* Required work:
Repeat exactly the lines below that lie between the line with "(R43, R127, R128, R272, R282). -/" and the line with "theorem command_ok (cs", counting both of those lines as part of the answer.

** Provided entries follows **

-- ==== Sys2Proof/Laws/Ops.lean ====
section
/-! SUPPORT. What the shared operations can do: raising, the checks, starting a command, issuing transfers
(R43, R127, R128, R272, R282). -/

namespace Sys2Proof.Laws

open Sys2Proof.Machine

/-- `raise` touches the mark alone and keeps the first reason (R43). -/
theorem raise_eq (r : Reason) (s : State) : raise r s = { s with fault := some (s.fault.getD r) } := by
  unfold raise
  cases s.fault <;> rfl

@[simp] theorem firstViolation_nil : firstViolation [] = none := rfl

@[simp] theorem firstViolation_cons_true (r : Reason) (cs : List Check) :
    firstViolation ((true, r) :: cs) = firstViolation cs := rfl

@[simp] theorem firstViolation_cons_false (r : Reason) (cs : List Check) :
    firstViolation ((false, r) :: cs) = some r := rfl

/-- No violation means that every check passed. -/
theorem firstViolation_eq_none (cs : List Check) : firstViolation cs = none ↔ ∀ c ∈ cs, c.1 = true := by
  induction cs with
  | nil => simp
  | cons c cs ih =>
    obtain ⟨b, r⟩ := c
    cases b <;> simp [ih]

theorem command_ok (cs : List Check) (f : State → State) (s : State) (hs : s.seq = .idle)
    (h : firstViolation cs = none) : command cs f s = .next (f s) := by
  simp [command, hs, h]

theorem command_violation (cs : List Check) (f : State → State) (s : State) (r : Reason) (hs : s.seq = .idle)
    (h : firstViolation cs = some r) : command cs f s = .next (raise r s) := by
  simp [command, hs, h]

theorem command_running (cs : List Check) (f : State → State) (s : State) (hs : s.seq ≠ .idle) :
    command cs f s = .fault .commandWhileRunning := by
  simp [command, hs]

/-- Everything a command's first step can answer as a next state: the mark with the first failed check, or its effect
with every check passed. -/
theorem command_next (cs : List Check) (f : State → State) (s t : State) (h : command cs f s = .next t) :
    s.seq = .idle ∧ ((∃ r, firstViolation cs = some r ∧ t = raise r s) ∨ (firstViolation cs = none ∧ t = f s)) := by
  unfold command at h
  split at h
  · rename_i hs
    refine ⟨hs, ?_⟩
    cases hv : firstViolation cs with
    | none => rw [hv] at h; cases h; exact .inr ⟨rfl, rfl⟩
    | some r => rw [hv] at h; cases h; exact .inl ⟨r, rfl, rfl⟩
  · cases h

/-- What filling and issuing a transmit writes (R127). -/
theorem sendSymbols_eq (syms : List Symbol) (s : State) :
    sendSymbols syms s = { s with
      txBuf := txBufOf syms s.draws, draws := s.draws + 1
      txLen := syms.length, txDone := false, txInflight := some syms.length } := rfl

/-- What `n` read slots write (R136). -/
theorem readSlots_eq (n : Nat) (s : State) :
    readSlots n s = { s with
      txBuf := txBufOf (List.replicate n s.params.symIdle) (s.draws + 1), draws := s.draws + 2
      txLen := n, txDone := false, txInflight := some n
      rxBuf := rxBufFree s.draws, rxLen := n, rxDone := false, rxInflight := some n } := by
  simp [readSlots, rxIssue, sendSymbols, txIssue]

/-- Everything a transfer inside the search can do: hold, or the body at data-rate timing, or end the search. -/
theorem searchIssue_cases (body : State → State) (next : Phase) (s : State) :
    (isIdle s = false ∧ searchIssue body next s = s) ∨
    (isIdle s = true ∧ s.timing = .dataRate ∧ searchIssue body next s = { body s with seq := next }) ∨
    (isIdle s = true ∧ s.timing ≠ .dataRate ∧
      searchIssue body next s = { raise .timingViolation s with seq := .idle }) := by
  unfold searchIssue
  cases hi : isIdle s
  · simp
  · by_cases ht : s.timing = .dataRate
    · simp [checkDataRate, ht]
    · have hb : (s.timing == Timing.dataRate) = false := by simpa using ht
      simp [checkDataRate, ht, hb]

/-- A transfer inside the search with both flags 1 at data-rate timing. -/
theorem searchIssue_ok (body : State → State) (next : Phase) (s : State) (hi : isIdle s = true)
    (ht : s.timing = .dataRate) : searchIssue body next s = { body s with seq := next } := by
  rcases searchIssue_cases body next s with ⟨h, _⟩ | ⟨_, _, h⟩ | ⟨_, h, _⟩
  · rw [hi] at h; cases h
  · exact h
  · exact absurd ht h

end Sys2Proof.Laws
end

** End of Provided entries **

* Written reply:
(R43, R127, R128, R272, R282). -/

namespace Sys2Proof.Laws

open Sys2Proof.Machine

/-- `raise` touches the mark alone and keeps the first reason (R43). -/
theorem raise_eq (r : Reason) (s : State) : raise r s = { s with fault := some (s.fault.getD r) } := by
  unfold raise
  cases s.fault <;> rfl

@[simp] theorem firstViolation_nil : firstViolation [] = none := rfl

@[simp] theorem firstViolation_cons_true (r : Reason) (cs : List Check) :
    firstViolation ((true, r) :: cs) = firstViolation cs := rfl

@[simp] theorem firstViolation_cons_false (r : Reason) (cs : List Check) :
    firstViolation ((false, r) :: cs) = some r := rfl

/-- No violation means that every check passed. -/
theorem firstViolation_eq_none (cs : List Check) : firstViolation cs = none ↔ ∀ c ∈ cs, c.1 = true := by
  induction cs with
  | nil => simp
  | cons c cs ih =>
    obtain ⟨b, r⟩ := c
    cases b <;> simp [ih]

theorem command_ok (cs : List Check) (f : State → State) (s : State) (hs : s.seq = .idle)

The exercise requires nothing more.